▶ [Instructions for the task]: Only one span of the listing below is wanted: the lines from the one with "window : Nat" through the one with "wake-frame end -/", reproduced exactly, both ends kept.

▶ [Data section]:
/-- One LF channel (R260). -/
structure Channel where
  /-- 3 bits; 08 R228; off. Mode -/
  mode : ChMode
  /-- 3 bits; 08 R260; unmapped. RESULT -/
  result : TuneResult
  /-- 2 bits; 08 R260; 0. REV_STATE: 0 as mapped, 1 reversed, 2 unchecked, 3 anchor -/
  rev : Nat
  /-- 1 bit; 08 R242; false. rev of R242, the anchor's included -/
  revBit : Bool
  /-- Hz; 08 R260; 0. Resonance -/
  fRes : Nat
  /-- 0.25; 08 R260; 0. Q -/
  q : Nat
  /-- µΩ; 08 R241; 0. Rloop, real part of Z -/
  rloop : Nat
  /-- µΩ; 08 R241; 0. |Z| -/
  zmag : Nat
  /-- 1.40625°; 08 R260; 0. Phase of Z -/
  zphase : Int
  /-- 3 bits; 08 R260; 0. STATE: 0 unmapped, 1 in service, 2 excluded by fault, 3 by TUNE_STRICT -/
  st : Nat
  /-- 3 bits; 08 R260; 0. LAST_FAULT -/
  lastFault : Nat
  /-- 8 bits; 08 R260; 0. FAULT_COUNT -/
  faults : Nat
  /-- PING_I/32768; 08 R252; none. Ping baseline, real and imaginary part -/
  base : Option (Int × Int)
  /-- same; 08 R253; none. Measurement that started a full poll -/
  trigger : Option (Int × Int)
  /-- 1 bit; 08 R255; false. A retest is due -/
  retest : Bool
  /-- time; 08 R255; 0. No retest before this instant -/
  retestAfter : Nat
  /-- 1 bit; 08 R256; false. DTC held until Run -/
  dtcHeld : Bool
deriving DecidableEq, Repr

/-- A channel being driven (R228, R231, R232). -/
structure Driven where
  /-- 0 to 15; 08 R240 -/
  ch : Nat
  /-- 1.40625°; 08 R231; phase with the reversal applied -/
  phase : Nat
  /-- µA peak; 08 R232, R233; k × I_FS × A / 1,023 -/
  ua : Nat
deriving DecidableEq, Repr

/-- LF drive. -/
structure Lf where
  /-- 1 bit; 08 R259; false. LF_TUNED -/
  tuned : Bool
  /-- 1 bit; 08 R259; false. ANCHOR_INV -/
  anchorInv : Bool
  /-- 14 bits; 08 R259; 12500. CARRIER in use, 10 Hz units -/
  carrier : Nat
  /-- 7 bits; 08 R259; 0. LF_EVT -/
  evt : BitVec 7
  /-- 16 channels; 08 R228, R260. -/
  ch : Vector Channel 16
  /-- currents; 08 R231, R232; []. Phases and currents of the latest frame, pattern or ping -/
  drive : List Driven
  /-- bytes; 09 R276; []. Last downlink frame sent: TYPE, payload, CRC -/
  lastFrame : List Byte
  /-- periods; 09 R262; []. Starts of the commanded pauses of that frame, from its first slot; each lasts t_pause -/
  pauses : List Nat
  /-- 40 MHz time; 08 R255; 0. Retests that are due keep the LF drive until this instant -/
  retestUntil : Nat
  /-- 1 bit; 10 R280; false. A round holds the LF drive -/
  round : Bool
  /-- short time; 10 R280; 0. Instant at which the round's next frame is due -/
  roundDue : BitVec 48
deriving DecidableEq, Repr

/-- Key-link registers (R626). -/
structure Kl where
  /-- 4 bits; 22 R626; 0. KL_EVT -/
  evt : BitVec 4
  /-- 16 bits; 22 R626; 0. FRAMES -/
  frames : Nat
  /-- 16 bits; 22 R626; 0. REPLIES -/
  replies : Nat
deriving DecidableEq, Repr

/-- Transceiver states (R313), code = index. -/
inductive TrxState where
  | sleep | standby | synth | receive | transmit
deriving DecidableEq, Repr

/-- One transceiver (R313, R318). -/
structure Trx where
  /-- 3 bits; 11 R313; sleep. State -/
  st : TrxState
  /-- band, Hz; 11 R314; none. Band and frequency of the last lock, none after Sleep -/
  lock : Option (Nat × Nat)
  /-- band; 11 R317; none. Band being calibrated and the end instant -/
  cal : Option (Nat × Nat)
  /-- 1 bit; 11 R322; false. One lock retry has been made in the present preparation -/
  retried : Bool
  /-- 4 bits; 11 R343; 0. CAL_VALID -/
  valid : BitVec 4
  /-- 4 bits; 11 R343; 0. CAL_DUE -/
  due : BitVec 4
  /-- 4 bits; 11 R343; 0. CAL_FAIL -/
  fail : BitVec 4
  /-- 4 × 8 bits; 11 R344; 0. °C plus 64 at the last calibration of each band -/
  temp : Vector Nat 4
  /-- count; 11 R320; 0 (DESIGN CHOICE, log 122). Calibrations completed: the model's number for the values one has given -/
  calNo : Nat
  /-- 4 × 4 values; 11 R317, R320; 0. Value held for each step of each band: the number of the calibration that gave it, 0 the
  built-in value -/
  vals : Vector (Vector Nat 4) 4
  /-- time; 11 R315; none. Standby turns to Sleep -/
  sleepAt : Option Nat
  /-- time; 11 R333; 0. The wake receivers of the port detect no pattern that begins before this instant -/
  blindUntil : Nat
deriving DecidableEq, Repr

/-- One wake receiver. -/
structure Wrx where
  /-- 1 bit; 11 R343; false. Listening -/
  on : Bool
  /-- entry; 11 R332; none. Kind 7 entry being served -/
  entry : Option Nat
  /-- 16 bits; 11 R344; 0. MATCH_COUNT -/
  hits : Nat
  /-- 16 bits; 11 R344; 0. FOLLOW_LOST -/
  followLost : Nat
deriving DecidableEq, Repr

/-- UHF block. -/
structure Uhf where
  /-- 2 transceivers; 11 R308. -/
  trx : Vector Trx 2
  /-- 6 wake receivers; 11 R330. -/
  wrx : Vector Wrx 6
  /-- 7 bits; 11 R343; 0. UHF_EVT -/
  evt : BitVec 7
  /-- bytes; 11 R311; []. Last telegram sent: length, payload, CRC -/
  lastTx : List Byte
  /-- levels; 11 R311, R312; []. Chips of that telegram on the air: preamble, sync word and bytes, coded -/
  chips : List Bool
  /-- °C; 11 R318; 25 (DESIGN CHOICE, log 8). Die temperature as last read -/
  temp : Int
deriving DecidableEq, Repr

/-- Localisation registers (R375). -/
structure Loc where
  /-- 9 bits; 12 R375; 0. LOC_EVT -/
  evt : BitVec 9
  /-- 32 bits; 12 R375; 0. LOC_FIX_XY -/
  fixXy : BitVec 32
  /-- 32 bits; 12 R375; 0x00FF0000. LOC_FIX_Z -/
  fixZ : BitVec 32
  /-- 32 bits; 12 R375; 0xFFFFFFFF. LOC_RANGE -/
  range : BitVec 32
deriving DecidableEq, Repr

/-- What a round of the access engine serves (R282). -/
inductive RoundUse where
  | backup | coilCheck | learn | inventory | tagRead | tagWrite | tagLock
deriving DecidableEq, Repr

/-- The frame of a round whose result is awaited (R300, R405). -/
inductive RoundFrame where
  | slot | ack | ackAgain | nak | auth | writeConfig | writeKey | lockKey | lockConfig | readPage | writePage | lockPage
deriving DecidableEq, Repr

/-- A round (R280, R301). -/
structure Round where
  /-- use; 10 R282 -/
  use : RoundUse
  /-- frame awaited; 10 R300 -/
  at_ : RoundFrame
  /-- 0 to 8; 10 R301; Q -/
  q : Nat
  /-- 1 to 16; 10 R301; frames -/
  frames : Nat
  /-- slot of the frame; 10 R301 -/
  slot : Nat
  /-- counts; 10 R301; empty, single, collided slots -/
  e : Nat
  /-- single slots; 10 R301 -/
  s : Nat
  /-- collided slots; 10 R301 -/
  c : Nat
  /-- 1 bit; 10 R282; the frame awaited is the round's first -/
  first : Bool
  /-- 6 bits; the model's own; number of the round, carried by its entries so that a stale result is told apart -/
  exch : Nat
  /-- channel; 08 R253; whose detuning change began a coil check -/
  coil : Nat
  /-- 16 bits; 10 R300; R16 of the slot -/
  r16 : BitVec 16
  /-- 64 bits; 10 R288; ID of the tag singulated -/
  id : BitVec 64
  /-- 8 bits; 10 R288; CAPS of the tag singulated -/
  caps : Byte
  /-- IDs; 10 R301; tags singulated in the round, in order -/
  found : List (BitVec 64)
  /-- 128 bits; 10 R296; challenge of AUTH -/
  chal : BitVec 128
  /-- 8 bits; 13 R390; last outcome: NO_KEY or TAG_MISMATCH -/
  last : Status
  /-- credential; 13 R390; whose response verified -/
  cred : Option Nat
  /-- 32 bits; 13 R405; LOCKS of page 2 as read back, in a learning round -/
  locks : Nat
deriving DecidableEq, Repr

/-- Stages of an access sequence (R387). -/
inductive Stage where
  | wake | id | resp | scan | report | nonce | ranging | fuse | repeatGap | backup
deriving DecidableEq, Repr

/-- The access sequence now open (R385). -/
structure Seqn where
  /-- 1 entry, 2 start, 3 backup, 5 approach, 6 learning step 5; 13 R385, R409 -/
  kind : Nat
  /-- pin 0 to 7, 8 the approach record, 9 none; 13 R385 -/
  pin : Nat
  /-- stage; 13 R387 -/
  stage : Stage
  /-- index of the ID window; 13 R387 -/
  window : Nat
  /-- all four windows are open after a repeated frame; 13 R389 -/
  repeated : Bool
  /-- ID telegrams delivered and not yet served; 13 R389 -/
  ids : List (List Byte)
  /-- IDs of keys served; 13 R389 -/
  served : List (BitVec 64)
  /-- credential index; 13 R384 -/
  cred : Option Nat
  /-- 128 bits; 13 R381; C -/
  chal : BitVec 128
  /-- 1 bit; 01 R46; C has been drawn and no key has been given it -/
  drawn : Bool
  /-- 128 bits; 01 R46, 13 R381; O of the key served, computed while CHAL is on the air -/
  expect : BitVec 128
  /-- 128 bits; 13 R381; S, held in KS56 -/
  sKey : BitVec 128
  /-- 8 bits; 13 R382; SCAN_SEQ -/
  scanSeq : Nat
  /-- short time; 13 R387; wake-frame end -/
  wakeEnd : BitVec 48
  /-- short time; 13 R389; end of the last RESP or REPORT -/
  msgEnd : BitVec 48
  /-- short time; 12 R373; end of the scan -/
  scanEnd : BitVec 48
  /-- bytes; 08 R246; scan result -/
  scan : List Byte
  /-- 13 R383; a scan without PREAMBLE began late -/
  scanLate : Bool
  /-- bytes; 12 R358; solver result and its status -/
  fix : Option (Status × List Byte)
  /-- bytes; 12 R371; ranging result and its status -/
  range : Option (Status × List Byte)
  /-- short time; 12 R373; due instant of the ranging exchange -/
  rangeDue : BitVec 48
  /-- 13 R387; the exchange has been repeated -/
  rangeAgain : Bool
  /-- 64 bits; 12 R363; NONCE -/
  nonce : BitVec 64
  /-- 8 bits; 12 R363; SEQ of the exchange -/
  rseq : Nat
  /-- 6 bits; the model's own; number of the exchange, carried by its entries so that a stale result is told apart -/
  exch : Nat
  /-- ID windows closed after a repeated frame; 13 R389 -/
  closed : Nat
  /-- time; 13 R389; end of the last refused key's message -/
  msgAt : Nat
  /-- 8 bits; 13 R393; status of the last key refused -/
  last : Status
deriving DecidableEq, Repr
---
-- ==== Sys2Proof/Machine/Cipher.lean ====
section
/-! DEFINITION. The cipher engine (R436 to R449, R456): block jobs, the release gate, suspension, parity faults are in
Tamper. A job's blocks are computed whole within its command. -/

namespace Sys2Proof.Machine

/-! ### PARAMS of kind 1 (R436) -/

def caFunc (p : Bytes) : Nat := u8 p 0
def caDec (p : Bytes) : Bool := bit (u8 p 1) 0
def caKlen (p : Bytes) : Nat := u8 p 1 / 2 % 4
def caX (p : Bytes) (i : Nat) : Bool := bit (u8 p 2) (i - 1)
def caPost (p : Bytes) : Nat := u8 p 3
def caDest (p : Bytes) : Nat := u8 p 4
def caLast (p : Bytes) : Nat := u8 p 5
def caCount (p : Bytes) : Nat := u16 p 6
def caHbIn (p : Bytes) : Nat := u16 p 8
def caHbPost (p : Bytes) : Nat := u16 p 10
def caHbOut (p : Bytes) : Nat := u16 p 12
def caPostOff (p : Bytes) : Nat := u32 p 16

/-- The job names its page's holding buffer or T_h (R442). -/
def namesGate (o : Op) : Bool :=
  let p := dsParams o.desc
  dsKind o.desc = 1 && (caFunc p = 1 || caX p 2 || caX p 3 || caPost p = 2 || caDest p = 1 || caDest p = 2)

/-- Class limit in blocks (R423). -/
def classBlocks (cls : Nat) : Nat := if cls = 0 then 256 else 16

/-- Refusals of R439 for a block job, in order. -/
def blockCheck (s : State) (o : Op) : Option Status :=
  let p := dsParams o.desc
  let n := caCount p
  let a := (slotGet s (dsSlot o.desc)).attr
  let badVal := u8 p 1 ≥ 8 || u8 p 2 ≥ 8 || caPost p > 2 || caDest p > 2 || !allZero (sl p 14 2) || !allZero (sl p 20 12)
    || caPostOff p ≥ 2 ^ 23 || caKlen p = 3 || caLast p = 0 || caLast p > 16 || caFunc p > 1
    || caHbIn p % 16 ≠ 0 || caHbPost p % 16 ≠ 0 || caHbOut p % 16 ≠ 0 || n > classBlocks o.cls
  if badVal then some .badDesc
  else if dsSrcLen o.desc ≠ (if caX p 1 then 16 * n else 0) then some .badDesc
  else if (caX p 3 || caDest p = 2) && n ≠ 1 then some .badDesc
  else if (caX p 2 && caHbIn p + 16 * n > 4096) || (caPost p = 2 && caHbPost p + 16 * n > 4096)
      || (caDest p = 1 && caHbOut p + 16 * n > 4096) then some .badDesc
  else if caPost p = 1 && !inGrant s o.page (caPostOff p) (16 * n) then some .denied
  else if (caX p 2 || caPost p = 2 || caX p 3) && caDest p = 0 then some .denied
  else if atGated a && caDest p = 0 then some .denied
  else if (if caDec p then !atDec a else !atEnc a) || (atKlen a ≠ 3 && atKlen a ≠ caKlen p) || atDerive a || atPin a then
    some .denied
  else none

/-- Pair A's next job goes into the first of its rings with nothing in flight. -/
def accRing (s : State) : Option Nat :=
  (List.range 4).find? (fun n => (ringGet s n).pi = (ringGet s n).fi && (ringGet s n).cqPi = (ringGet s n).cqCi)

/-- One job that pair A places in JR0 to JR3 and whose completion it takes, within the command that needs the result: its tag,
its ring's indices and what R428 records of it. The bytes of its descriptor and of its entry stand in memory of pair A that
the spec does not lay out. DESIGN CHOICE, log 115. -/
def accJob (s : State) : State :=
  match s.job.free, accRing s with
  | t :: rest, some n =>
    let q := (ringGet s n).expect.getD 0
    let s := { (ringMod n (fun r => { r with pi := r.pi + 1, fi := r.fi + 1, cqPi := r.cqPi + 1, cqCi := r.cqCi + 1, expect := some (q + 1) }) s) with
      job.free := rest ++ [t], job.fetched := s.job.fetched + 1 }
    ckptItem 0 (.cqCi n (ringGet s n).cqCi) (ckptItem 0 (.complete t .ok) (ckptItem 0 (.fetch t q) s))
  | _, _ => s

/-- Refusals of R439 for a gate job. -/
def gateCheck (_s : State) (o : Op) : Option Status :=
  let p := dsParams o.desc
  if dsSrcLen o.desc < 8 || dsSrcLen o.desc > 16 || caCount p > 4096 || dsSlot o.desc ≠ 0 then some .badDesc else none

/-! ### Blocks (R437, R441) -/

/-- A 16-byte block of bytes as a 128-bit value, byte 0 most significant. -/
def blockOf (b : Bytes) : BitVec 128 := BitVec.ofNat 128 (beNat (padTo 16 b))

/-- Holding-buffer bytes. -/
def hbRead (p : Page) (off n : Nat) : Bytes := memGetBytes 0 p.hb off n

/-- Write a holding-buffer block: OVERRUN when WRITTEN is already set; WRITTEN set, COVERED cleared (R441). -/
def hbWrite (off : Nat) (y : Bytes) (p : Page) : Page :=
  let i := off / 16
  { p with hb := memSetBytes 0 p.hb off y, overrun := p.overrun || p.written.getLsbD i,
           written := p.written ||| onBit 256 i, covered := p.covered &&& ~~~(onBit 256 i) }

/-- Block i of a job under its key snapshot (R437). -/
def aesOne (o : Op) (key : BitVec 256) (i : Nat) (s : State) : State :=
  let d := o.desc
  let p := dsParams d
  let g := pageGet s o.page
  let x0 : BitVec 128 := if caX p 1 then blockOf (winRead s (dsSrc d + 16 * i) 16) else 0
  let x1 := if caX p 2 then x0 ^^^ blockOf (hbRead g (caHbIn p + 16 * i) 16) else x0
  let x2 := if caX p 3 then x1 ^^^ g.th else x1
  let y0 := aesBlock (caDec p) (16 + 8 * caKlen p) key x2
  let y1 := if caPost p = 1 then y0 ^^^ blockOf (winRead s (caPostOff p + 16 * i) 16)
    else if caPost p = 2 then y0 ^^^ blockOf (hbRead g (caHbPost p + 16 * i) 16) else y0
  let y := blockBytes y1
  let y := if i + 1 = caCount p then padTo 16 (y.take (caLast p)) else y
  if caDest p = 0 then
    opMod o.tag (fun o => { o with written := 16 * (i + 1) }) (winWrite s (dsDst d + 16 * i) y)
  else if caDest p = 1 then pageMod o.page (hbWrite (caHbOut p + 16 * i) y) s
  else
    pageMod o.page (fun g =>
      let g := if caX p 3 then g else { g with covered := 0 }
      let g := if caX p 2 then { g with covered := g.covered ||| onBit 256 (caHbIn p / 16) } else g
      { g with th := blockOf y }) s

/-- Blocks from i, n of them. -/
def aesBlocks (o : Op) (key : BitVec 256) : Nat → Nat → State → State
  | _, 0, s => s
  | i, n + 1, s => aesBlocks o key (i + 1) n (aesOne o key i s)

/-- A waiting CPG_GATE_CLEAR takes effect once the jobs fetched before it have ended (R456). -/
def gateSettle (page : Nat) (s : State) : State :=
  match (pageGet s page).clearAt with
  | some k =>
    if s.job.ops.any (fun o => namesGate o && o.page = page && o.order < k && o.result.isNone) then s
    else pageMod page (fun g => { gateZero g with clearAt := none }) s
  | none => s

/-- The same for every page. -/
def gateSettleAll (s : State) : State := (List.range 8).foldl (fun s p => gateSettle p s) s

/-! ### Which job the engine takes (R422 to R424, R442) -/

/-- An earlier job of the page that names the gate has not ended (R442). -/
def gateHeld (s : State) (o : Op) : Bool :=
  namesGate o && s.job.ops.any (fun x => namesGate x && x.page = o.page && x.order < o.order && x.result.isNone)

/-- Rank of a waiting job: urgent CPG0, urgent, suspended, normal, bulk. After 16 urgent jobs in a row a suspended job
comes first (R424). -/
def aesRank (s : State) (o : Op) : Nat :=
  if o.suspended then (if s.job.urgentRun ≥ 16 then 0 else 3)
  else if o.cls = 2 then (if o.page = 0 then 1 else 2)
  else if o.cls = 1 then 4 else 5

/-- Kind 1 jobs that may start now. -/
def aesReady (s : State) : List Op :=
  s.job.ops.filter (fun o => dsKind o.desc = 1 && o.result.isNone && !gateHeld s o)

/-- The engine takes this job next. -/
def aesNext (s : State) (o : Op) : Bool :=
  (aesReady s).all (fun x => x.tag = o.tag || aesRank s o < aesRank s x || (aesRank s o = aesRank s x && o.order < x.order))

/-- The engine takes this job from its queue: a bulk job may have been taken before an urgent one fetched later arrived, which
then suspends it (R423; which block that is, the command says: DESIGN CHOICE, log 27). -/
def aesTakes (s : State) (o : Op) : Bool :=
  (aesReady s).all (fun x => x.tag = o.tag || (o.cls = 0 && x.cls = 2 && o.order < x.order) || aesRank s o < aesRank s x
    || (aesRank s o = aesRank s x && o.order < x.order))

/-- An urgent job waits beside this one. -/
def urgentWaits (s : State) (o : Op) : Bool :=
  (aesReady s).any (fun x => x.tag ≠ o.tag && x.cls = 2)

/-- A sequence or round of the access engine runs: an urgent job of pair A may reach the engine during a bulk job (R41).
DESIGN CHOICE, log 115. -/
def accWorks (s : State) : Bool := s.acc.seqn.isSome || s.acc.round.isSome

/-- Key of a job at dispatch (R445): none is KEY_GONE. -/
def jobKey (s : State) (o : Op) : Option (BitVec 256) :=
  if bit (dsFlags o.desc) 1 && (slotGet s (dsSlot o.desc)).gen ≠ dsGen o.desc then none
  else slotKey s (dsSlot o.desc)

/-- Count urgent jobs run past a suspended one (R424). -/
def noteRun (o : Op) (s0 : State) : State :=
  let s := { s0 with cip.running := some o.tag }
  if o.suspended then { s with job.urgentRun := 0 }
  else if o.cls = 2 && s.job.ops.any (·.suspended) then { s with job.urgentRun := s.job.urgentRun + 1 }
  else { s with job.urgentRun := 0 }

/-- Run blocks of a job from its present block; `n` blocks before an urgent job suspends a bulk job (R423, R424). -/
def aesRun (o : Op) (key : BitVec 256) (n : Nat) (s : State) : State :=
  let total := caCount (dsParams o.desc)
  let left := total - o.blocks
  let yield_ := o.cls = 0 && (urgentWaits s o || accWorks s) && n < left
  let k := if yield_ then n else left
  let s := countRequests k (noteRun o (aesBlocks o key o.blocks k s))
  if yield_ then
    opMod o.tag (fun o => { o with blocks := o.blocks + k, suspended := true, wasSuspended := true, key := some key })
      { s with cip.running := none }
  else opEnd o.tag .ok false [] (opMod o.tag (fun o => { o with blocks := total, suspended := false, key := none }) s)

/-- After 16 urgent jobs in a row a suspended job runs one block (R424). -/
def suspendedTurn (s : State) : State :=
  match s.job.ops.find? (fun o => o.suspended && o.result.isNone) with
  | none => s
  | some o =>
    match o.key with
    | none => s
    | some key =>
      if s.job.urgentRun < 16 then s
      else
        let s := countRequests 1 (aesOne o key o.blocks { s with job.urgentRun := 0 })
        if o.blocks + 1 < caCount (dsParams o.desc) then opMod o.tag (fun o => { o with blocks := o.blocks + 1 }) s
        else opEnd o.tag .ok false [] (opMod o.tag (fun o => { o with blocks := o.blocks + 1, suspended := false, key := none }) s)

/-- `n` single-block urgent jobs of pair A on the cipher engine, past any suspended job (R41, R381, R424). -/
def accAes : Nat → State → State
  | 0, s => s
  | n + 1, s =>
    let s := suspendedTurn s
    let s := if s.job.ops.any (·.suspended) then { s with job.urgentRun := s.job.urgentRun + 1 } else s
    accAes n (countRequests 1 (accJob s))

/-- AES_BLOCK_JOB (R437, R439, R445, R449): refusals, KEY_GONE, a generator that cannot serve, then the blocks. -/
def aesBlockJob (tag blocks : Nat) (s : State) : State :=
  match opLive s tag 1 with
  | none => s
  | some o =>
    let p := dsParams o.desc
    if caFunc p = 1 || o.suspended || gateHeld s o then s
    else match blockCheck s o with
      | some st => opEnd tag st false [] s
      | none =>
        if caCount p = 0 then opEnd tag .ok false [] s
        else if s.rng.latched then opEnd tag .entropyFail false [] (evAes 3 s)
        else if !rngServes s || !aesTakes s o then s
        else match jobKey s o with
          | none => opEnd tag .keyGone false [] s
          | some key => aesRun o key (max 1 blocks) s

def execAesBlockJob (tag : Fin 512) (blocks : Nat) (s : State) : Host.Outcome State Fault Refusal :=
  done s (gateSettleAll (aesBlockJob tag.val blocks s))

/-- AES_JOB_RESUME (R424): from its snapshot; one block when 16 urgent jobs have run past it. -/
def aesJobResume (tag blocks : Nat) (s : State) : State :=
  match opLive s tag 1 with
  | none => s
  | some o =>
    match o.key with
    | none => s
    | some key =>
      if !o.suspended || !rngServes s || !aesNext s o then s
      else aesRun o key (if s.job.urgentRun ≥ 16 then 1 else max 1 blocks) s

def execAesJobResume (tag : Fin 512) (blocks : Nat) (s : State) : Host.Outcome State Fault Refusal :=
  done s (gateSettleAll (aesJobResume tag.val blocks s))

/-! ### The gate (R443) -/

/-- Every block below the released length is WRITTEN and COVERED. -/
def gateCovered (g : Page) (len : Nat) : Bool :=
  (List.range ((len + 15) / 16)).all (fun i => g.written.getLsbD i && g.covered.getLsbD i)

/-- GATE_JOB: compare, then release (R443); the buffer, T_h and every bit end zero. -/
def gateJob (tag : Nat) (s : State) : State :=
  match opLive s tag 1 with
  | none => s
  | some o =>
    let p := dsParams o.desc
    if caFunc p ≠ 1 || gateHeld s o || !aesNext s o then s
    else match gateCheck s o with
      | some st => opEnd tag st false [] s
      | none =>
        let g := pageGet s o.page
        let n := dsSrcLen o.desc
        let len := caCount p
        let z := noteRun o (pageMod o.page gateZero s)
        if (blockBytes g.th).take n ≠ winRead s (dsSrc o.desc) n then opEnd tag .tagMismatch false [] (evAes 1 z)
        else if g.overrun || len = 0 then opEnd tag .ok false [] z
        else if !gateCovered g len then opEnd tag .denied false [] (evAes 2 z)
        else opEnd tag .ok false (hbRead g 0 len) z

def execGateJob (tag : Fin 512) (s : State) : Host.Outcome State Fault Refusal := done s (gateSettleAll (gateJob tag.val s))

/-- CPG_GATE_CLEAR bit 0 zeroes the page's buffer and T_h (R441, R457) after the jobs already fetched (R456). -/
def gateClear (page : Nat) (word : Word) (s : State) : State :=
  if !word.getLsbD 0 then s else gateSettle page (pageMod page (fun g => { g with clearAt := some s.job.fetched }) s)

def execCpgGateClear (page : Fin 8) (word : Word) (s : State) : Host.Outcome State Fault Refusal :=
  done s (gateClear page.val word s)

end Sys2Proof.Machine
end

▶ [Answer to the exercise]:
  window : Nat
  /-- all four windows are open after a repeated frame; 13 R389 -/
  repeated : Bool
  /-- ID telegrams delivered and not yet served; 13 R389 -/
  ids : List (List Byte)
  /-- IDs of keys served; 13 R389 -/
  served : List (BitVec 64)
  /-- credential index; 13 R384 -/
  cred : Option Nat
  /-- 128 bits; 13 R381; C -/
  chal : BitVec 128
  /-- 1 bit; 01 R46; C has been drawn and no key has been given it -/
  drawn : Bool
  /-- 128 bits; 01 R46, 13 R381; O of the key served, computed while CHAL is on the air -/
  expect : BitVec 128
  /-- 128 bits; 13 R381; S, held in KS56 -/
  sKey : BitVec 128
  /-- 8 bits; 13 R382; SCAN_SEQ -/
  scanSeq : Nat
  /-- short time; 13 R387; wake-frame end -/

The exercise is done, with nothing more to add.